**Required work**
Print the data below exactly, but only the lines from the one containing "theorem writesCoef_writeCal (s" down to the one containing "(s.storeTemp rd r).tfine", inclusive.

**Given data**
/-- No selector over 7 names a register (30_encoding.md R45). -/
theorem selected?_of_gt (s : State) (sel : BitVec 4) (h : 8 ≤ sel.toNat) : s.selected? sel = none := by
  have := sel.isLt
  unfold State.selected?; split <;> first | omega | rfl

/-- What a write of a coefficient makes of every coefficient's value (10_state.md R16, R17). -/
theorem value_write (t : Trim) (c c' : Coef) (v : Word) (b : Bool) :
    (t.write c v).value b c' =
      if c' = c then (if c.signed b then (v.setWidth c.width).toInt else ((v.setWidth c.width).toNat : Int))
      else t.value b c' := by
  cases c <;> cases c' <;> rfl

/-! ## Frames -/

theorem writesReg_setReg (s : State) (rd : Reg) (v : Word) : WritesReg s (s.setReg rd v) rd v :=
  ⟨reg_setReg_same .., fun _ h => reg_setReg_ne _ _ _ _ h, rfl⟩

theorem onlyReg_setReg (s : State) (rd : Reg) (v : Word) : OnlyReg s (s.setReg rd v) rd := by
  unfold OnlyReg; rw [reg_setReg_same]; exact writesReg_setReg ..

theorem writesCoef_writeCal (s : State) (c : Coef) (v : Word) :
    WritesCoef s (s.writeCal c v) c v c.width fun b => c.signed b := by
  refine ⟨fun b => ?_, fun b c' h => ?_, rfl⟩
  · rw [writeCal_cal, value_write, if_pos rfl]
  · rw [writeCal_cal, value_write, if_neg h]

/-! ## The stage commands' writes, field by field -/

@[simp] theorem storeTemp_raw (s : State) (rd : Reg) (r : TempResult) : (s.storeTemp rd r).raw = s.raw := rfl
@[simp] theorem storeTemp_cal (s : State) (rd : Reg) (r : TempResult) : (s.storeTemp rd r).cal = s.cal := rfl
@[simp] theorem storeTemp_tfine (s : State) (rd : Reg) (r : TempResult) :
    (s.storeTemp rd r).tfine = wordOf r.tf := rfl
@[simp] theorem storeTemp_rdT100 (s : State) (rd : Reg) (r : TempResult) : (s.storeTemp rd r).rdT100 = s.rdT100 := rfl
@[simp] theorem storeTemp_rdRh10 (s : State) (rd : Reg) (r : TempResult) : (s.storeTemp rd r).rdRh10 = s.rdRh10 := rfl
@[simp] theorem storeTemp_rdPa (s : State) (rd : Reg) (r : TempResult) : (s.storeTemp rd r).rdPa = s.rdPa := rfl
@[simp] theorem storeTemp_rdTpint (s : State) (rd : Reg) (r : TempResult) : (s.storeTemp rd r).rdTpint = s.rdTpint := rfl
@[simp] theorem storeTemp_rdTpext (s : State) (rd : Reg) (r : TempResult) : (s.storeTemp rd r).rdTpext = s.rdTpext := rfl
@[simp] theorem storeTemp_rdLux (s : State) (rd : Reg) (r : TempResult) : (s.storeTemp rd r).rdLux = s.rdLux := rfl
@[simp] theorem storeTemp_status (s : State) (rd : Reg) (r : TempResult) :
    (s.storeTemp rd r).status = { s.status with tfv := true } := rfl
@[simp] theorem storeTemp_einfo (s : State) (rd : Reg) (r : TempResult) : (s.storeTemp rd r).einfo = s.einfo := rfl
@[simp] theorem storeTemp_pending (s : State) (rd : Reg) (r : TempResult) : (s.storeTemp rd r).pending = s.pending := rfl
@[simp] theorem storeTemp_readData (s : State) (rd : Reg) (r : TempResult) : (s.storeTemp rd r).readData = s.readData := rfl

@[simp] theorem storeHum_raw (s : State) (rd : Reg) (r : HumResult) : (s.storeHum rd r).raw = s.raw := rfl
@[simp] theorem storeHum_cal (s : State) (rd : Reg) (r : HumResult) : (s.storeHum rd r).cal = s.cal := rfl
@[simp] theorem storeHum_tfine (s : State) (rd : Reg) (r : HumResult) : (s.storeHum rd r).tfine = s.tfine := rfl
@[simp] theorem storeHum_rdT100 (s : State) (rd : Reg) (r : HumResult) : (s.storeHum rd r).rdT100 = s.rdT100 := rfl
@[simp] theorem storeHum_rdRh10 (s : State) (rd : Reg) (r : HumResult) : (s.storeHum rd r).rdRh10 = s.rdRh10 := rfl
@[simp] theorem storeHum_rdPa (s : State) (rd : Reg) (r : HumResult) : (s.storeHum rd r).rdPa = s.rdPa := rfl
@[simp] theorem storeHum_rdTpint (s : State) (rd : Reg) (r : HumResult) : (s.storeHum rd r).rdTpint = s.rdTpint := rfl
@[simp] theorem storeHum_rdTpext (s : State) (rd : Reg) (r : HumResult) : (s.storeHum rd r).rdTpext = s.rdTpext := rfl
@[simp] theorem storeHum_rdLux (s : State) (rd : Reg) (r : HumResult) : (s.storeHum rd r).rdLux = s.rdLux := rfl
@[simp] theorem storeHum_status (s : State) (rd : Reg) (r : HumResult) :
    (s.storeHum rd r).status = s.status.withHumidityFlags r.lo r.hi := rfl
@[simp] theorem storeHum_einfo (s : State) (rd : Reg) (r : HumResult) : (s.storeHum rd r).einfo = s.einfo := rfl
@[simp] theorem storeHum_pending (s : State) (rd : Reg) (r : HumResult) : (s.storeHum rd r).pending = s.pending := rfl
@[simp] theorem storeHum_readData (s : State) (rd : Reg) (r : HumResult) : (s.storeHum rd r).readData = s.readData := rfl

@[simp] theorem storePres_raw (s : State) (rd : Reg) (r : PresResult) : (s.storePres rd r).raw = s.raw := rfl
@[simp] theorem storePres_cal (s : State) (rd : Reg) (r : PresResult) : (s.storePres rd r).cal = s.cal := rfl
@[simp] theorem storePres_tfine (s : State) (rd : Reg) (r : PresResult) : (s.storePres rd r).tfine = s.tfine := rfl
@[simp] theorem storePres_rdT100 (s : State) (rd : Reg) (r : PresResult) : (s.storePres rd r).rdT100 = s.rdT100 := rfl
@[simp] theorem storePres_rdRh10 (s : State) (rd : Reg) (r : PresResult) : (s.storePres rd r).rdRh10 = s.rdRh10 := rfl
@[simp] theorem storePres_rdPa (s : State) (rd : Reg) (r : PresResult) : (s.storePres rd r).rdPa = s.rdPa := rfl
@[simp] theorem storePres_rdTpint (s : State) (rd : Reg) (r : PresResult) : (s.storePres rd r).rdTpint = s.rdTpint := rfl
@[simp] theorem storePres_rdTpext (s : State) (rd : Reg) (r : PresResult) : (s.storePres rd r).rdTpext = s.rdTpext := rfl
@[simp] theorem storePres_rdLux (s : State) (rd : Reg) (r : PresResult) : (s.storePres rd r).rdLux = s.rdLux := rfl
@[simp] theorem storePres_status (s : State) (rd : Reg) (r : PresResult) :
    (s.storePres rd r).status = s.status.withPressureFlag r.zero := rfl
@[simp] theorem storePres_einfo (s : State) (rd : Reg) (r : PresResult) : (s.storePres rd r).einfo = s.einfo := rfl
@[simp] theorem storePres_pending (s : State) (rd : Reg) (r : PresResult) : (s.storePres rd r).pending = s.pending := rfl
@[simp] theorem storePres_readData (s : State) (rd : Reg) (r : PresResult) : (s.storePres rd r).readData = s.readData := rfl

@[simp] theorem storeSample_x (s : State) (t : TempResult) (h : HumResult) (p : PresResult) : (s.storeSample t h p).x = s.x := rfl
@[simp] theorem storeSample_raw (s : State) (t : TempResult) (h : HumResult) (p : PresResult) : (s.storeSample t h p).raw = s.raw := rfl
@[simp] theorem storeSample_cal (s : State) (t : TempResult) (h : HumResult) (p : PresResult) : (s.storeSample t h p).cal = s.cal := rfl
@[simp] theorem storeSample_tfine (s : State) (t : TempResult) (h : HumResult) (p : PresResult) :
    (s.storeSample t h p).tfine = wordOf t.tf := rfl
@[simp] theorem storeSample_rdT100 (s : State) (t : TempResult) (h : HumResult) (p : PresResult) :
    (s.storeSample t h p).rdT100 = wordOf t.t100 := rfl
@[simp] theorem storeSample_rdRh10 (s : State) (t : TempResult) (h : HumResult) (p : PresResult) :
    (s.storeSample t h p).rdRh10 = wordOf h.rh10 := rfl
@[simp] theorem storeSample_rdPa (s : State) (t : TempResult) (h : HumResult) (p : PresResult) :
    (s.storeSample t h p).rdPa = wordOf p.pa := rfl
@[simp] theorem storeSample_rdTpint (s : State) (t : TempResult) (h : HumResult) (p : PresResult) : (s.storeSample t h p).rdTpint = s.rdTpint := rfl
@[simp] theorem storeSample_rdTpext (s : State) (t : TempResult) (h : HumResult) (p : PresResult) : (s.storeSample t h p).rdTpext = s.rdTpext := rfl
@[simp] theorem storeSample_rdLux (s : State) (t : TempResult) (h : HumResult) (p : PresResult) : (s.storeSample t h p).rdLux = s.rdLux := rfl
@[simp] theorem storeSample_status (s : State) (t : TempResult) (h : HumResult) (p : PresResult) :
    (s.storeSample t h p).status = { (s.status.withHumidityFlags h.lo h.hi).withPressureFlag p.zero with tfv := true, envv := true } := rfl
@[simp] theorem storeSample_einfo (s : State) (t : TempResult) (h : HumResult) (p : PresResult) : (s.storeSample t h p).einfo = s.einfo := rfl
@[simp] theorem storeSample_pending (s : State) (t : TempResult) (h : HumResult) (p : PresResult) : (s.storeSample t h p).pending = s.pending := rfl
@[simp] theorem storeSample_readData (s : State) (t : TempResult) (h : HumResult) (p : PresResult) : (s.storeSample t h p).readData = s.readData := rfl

**The completed task**
theorem writesCoef_writeCal (s : State) (c : Coef) (v : Word) :
    WritesCoef s (s.writeCal c v) c v c.width fun b => c.signed b := by
  refine ⟨fun b => ?_, fun b c' h => ?_, rfl⟩
  · rw [writeCal_cal, value_write, if_pos rfl]
  · rw [writeCal_cal, value_write, if_neg h]

/-! ## The stage commands' writes, field by field -/

@[simp] theorem storeTemp_raw (s : State) (rd : Reg) (r : TempResult) : (s.storeTemp rd r).raw = s.raw := rfl
@[simp] theorem storeTemp_cal (s : State) (rd : Reg) (r : TempResult) : (s.storeTemp rd r).cal = s.cal := rfl
@[simp] theorem storeTemp_tfine (s : State) (rd : Reg) (r : TempResult) :
    (s.storeTemp rd r).tfine = wordOf r.tf := rfl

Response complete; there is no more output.